There are usually people online who've had to fix the same issue and have done this before — especially if you've got a fairly common hooptie that's at least several years old. Someone, somewhere is trying to get it running. Less common and less performance-oriented marques may have less information out there, but it's always worth a shot. If all else fails, someone's probably at least complaining about their Daewoo's noises online, which is better than nothing.
So, here are the things I would gather, keep around and/or source to fumble through working on a car.
Prepare to climb around every inch of your crapbox. Every. Single. Inch.
Lifts are the greatest thing ever. If you have access to a space with a lift, that will make doing anything low on the car much easier. If not, you'll need to get a floor jack and a set of jackstands. Get four so you can put the whole stupid thing up in the air at one time.
If you're so new to this that you've never put a car up on stands before, be sure to put your car up using its jack points. They're usually marked by a notch, metal square or metal circle underneath the car. Some cars are very particular about where you can and can't lift them in the air, so know this before you even buy a jack.
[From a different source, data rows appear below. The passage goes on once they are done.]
/-- A page or route failure that a piece meets after its checks: a failed member of a group load (R197); charged, with nothing done, where
its write has been let go; otherwise the record's fault (R131, R393). -/
def State.pieceFails (s : State) (q : Req) (k : Nat) (p : Piece) (code : BitVec 8) (peer : Bool) : State :=
  match q.instr with
  | .mldred _ _ _ => (s.pieceOver q.id k).updReq q.id fun r => { r with value := r.value ||| BitVec.ofNat 64 (2 ^ (p.lane / 8)) }
  | _ =>
    if q.go then
      let h := s.walkTile q.latch.ctx q.latch.route.con
      let f := if peer then unitFault 8 6 0 code p.near 0 else if code == codeLink then unitFault (s.dieOf q.latch.ctx) 7 0 code p.near 0
        else unitFault h.1 5 h.2 code p.near 0
      ((s.chargeAny q.latch.ctx f).pieceOver q.id k).writeDone q.id
    else if peer then s.peerFault q p.near
    else s.reqFault q code p.near

/-- A piece whose page has lost its frame is translated again (R46). -/
def State.rePlace (s : State) (q : Req) (k : Nat) (p : Piece) : State :=
  match s.placePiece (s.dieOf q.latch.ctx) p with
  | .ok (p1, s1) => s1.updPiece q.id k fun _ => p1
  | .error e => s.pieceFails q k p e false

/-- The elements of a load that one of its pieces carries (R184). -/
def pieceElems (i : Instr) (p : Piece) : Nat :=
  match i with
  | .vld _ t _ _ => p.size * 8 / t.lane
  | .mldred _ _ _ => p.size / 2
  | _ => 1

/-- A load's piece: served from the frame, the old one while the page moves (R185). -/
def State.homeLoad (s : State) (q : Req) (k : Nat) (p : Piece) : Option State :=
  if s.locked p || !s.orderOk q [p.foot] then none
  else match s.atHome p with
    | none => some (s.rePlace q k p)
    | some (_, a) =>
      match s.desc? p.serial with
      | none => none
      | some d =>
        if decide (s.reordered (homeOf a) ≥ 128) && s.streamAhead q then none
        else some ((s.countHeat a p.serial (p.ofs / pageBytes d.pgsz) (pieceElems q.instr p)).loadPiece q k p
          (Memory.readN s.mem (a - p.ofs % 8) 8))

/-- A store's or combine's piece, one step at its home (R178, R339); held while its page moves (R46). -/
def State.homeWrite (s : State) (q : Req) (k : Nat) (p : Piece) : Option State :=
  if !q.go || s.stalled p || !s.orderOk q [p.foot] || !s.drainOk q k then none
  else match s.atHome p with
    | none => some (s.rePlace q k p)
    | some (_, a) =>
      let new := pieceWrite q.instr q.latch p (Memory.readN s.mem a p.size)
      let s1 := ({ s with mem := Memory.writeN s.mem a new }).dirty p.pte
      some (((s1.serve q).updPiece q.id k fun e => { e with stage := .done }).writeDone q.id)

/-! ### Acquires (R225) -/

/-- What posts NAME_DEAD for a counter operation: its home tile, or, for a counter at a peer device, the scale-up port (R51, R364). -/
def State.deadFault (s : State) (q : Req) (p : Piece) : FaultRec :=
  if p.dev ≠ s.names.devNum then unitFault 8 6 0 codeNameDead p.near 0
  else
    let h := (s.tileOf p.full).getD (s.walkTile q.latch.ctx q.latch.route.con)
    unitFault h.1 5 h.2 codeNameDead p.near 0

/-- NAME_DEAD at a counter's home (R51): charged, and the record's targets receive nulls, those of a registered waiter with the slack it
registered (R144). -/
def State.deadAcquire (s : State) (q : Req) (p : Piece) : State :=
  let waiter := q.stage == .waiter
  let t := s.chargeAny q.latch.ctx (s.deadFault q p)
  t.inStreams q fun u => u.answer q .null .null 0 (if waiter then q.slack else q.replySlack) (!waiter && q.lateNow)

/-- A CWAIT or CPOLL is served against the value `v` of its counter; a CWAIT not satisfied waits as `wait` gives (R225). -/
def State.acquire (s : State) (q : Req) (v : Word) (addr : Word) (wait : State → Option State) : State :=
  let t := q.latch.opR.word
  if (t - v).toNat = 2 ^ 63 then s.reqFault q codeThresh addr
  else match q.instr with
    | .cpoll _ _ _ _ => s.inStreams q fun u => u.answer q (.scalar v) (.scalar (boolWord (satisfied v t))) 0 q.replySlack q.lateNow
    | _ =>
      if satisfied v t then s.inStreams q fun u => u.answer q (.scalar v) (.scalar v) 0 q.replySlack q.lateNow
      else match wait (s.updReq q.id fun r => { r with stage := .waiter, value := t, slack := q.slackNow, served := true }) with
        | some s1 => s1
        | none => s.reqFault q codeSpill addr

/-- A far CWAIT or CPOLL at its counter's home, once its turn in its stream has come (R181). -/
def State.homeAcquire (s : State) (q : Req) (k : Nat) (p : Piece) : Option State :=
  if s.locked p || !s.orderOk q [p.foot] || s.streamAhead q then none
  else match s.live? p.serial with
    | none => some (s.deadAcquire q p)
    | some _ =>
      match s.atHome p with
      | none => some (s.rePlace q k p)
      | some (_, a) =>
        some (s.acquire q (Memory.word s.mem a) p.near fun t =>
          t.register p.full q.latch.opR.word q.slackNow (.req q.id))

/-- A near CWAIT or CPOLL: no waiter entry is taken (R225). -/
def State.nearAcquire (s : State) (q : Req) (n : Nat) : Option State :=
  if !s.orderOk q [⟨some n, 0, 0, 0, 8⟩] then none
  else match s.ctx? q.latch.ctx with
    | none => none
    | some x => some (s.acquire q (Sparse.get 0 x.regs.k n) 0 fun t => some t)

/-! ### Near adds (R222, R224) -/

/-- A CADD or CADDR to near counter `n`, after its release. -/
def State.nearAdd (s : State) (q : Req) (n : Nat) : Option State :=
  if !q.go || !s.orderOk q [⟨some n, 0, 0, 0, 8⟩] || !s.drainOk q 0 || !s.released q (scopeOf q.instr) then none
  else match s.ctx? q.latch.ctx with
    | none => none
    | some x =>
      let old := Sparse.get 0 x.regs.k n
      let s1 := (s.serve q).addK x.id n q.latch.opR.word
      let st := match q.instr with
        | .caddr _ _ _ _ => Stage.answer
        | _ => Stage.done
      some ((s1.updReq q.id fun r => { r with stage := st, value := old }).drained q.latch.ctx q.latch.route)

/-! ### PERSIST (R252) -/

/-- The bytes of one line go to the page's block of the persistent tier. -/
def State.writeLine (s : State) (d : Desc) (ofs : Nat) (w : Word) : State :=
  let o := ofs / 128 * 128 % pageBytes d.pgsz
  { s with mem := Memory.writeN s.mem (tierAddr (ptePblk w) + o) (Memory.readN s.mem (frameAddr d w + o) 128) }

/-- A page whose line a PERSIST must write: resident-dirty, or moving and dirty before (R46, R252). -/
def State.dirtyPage (s : State) (pte : Nat) (w : Word) : Bool :=
  pteState w == 3 || (pteState w == 4 && s.names.moves.any fun m => m.pte == pte && m.dirty)

/-- One line of a PERSIST at its home, or at the walking tile, in the context's program order; the block that does not exist, if it
would be written (R22). -/
def State.persistLine (s : State) (q : Req) (p : Piece) : Option (State × Option Nat) :=
  let n := q.value.toNat
  let rest := persistRest p n
  let line : Foot := { rest.foot with size := min rest.size (128 - rest.ofs % 128) }
  if n ≥ p.lines || !s.orderOk q [line] || (s.hostRegion rest.serial rest.ofs).isSome || (s.durable.any fun u => line.meets ⟨none, u.at_.dev, u.at_.serial, u.at_.ofs, 8⟩) then none
  else
    let s1 := (s.serve q).updReq q.id fun r => { r with value := r.value + 1 }
    match s.desc? p.serial with
    | none => some (s1, none)
    | some d =>
      match s.leaf? d (rest.ofs / pageBytes d.pgsz) with
      | none => some (s1, none)
      | some pte =>
        let w := Memory.word s.mem pte
        if s.dirtyPage pte w then some (s1.writeLine d rest.ofs w, badBlock w true) else some (s1, none)

/-- Every line of a PERSIST is durable. -/
def Req.linesDone (q : Req) : Bool := q.pieces.all fun p => decide (q.value.toNat ≥ p.lines)

/-- A PERSIST earlier in its context's program order has not added to its counter: it is outstanding, or it may still be sent (R252). -/
def State.persistsBefore (s : State) (q : Req) : Bool :=
  (s.reqs.any fun e => opKind e.instr == .persist && e.latch.ctx == q.latch.ctx && e.id != q.id && e.opKey.before q.opKey) ||
  (match s.ctx? q.latch.ctx with
    | some x => s.unsentBefore x (fun i => opKind i == .persist) q.opKey
    | none => false)

/-- A PERSIST adds 1 to its near counter (R252). -/
def State.persistDone (s : State) (r : Nat) : Option State :=
  match s.req? r with
  | none => none
  | some q =>
    match q.instr with
    | .persist _ _ kn =>
      if q.stage == .homes && q.linesDone && !s.persistsBefore q then
        some ((((s.serve q).dropReq r).addKAny q.latch.ctx kn.toNat 1).drained q.latch.ctx q.latch.route)
      else none
    | _ => none

/-- PERSIST_COMPLETE (R252). -/
def execPersistComplete (req : Nat) (s : State) : Host.Outcome State Fault Refusal := .next ((s.persistDone req).getD s)

/-! ### Groups (R196, R197, R411) -/

/-- The address a member lane pair gives, where it passes the checks of R41 up to the name step and R177's alignment. -/
def State.gsetMember (s : State) (c : CtxId) (v : Vec) (j : Nat) : Option FullAddr :=
  match s.apertureStep (s.atpOf c) (lane 64 v j) 64 [.r] 64 with
  | .ok f => some f
  | .error _ => none

/-- GSET at the switch: the entry is written, and the count of members sent (R196). -/
def State.gsetNow (s : State) (q : Req) : Option State :=
  let r := q.latch.opR.word
  let g : BitVec 8 := r.setWidth 8
  let n := bits r 8 5
  let job := s.jobOf q.latch.ctx
  let earlier := s.reqs.any fun e => e.latch.ctx == q.latch.ctx && e.opKey.before q.opKey && e.stage != .homes &&
    (match e.instr with | .mldred _ _ _ => true | _ => false)
  if earlier || !s.orderOk q [] || !s.olderReleased q.latch.ctx q.latch.route q.born then none
  else if r.toNat ≥ 2 ^ 13 ∨ n = 0 ∨ n > 16 ∨ ((s.group? job g).isNone ∧ s.engines.groups.length ≥ 4096) then
    some ((s.groupFault q (groupInfo r 0xFF)).answer q (.scalar 0) (.scalar 0) 0 q.replySlack q.late)
  else
    let ms := (List.range n).map (s.gsetMember q.latch.ctx q.latch.opL.vec)
    let gs := (s.engines.groups.filter fun e => !(e.job == job && e.num == g)) ++ [⟨job, g, ms⟩]
    let cnt : Word := BitVec.ofNat 64 (ms.countP Option.isSome)
    let s1 := { s with engines := { s.engines with groups := gs } }
    some (s1.answer q (.scalar cnt) (.scalar cnt) 0 q.replySlack q.late)

/-- A B16 value as the F32 it equals, with the flag of a signalling NaN (R159, R197). -/
def b16ToF32 (x : Word) : Res := convert (.fp .f32) (.fp .b16) .rne x

/-- One lane of a group load: member 0 exact, the others added in turn (R197). -/
def reduceLane (vs : List (List Word)) (l : Nat) : Res :=
  let f := fmtOf .f32
  match vs with
  | [] => .plain 0
  | v :: rest => rest.foldl (fun acc u =>
      let b := b16ToF32 (u.getD l 0)
      let r := addVal f .rne (f.decode acc.val) (f.decode b.val)
      ⟨r.val, acc.flags ||| b.flags ||| r.flags⟩) (b16ToF32 (v.getD l 0))

/-- The lowest member of a mask. -/
def lowestBit (m : Word) : Nat := ((List.range 16).find? fun i => m.getLsbD i).getD 0xFF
Be sure to get a breaker bar or impact gun to take the wheels off to access anything behind them and a torque wrench to put the wheels back on. Get a short extension if you're constantly running into your own fender flares.
Since you'll be climbing all over your vehicle, be sure to have some clothes on hand that you don't mind getting completely filthy. I'm usually very cognizant of potential spills on my person (and tend to eat somewhat slowly accordingly), yet I've discovered a lot of unexpected drips and dribbles in the course of tearing my 944 apart. Things that are not supposed to leak fluids onto me usually do somehow.
You'll also want to make sure you have good lighting. Race dates don't move just because it gets dark too early, nor are you going to want to drop something in the middle of fixing it because it's late. If it's still warm enough to be outside, I stay outside.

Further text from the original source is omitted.